*What you have to do*:
Report each line from the entries in which "sequencer" can be found.

*Items from a data source*:
-- ==== Sys2Proof/Machine/State/Transport.lean ====
section
/-! DEFINITION. The state of TPI (chapter 7): the sequencer, the cartridge, the CM link and the tape ring. -/

namespace Sys2Proof.Machine

/-- A data set in the tape ring or in the divert area: its DSN (on write, once FMT has taken it up), its place in the ring in
bytes (ring only), its length, the groups that failed their outer decode (R122), the tape-backed zone it belongs to on
write, and its bytes (divert area only). -/
structure RingSet where
  dsn : Option Nat
  ofs : Nat
  len : Nat
  bad : List Nat
  zone : Option Nat
  data : List Byte
deriving DecidableEq, Repr

/-- What this device has written to the attached cartridge: the first and the last DSN, and the format as word 1 of a cartridge record
holds it (R190, R192). -/
structure Wrote where
  first : Nat
  last : Nat
  fmt : Nat
deriving DecidableEq, Repr

/-- TPI beside its registers. -/
structure Tpi where
  /-- TB at entry to the sequencer's present state -/
  entered : Nat
  /-- the fault machine runs -/
  inFault : Bool
  /-- a cartridge present at reset is to be reported when EN is first set (R188) -/
  atReset : Bool
  /-- bytes shifting over the CM link -/
  cm : Option Nat
  ring : List RingSet
  /-- next free byte of the ring -/
  tail : Nat
  divert : List RingSet
  /-- a backhitch waits for the ring to fall below DIV_OFF (R196) -/
  backhitch : Bool
  /-- the stream machine starts again when the seek that follows a backhitch ends (R196) -/
  resume : Bool
  /-- an abandoned data set waits to be written again, since this TB (R197) -/
  underrun : Option Nat
  /-- the cartridge in the drive: the record in its cartridge memory (R190) -/
  loaded : Option (List Byte)
  /-- CART_ID of the attached cartridge; none: no namespace attached (R191, R193) -/
  cart : Option Nat
  /-- what has been written to it since it was attached (R192) -/
  wrote : Option Wrote
  /-- CART_ID whose staged data waits for it to come back (R193) -/
  waiting : Option Nat
deriving DecidableEq, Repr

/-- The transport after power-on reset (log entry 6). -/
def Tpi.init : Tpi where
  entered := 0
  inFault := false
  atReset := false
  cm := none
  ring := []
  tail := 0
  divert := []
  backhitch := false
  resume := false
  underrun := none
  loaded := none
  cart := none
  wrote := none
  waiting := none

end Sys2Proof.Machine
end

*Answer space*:
/-! DEFINITION. The state of TPI (chapter 7): the sequencer, the cartridge, the CM link and the tape ring. -/
  /-- TB at entry to the sequencer's present state -/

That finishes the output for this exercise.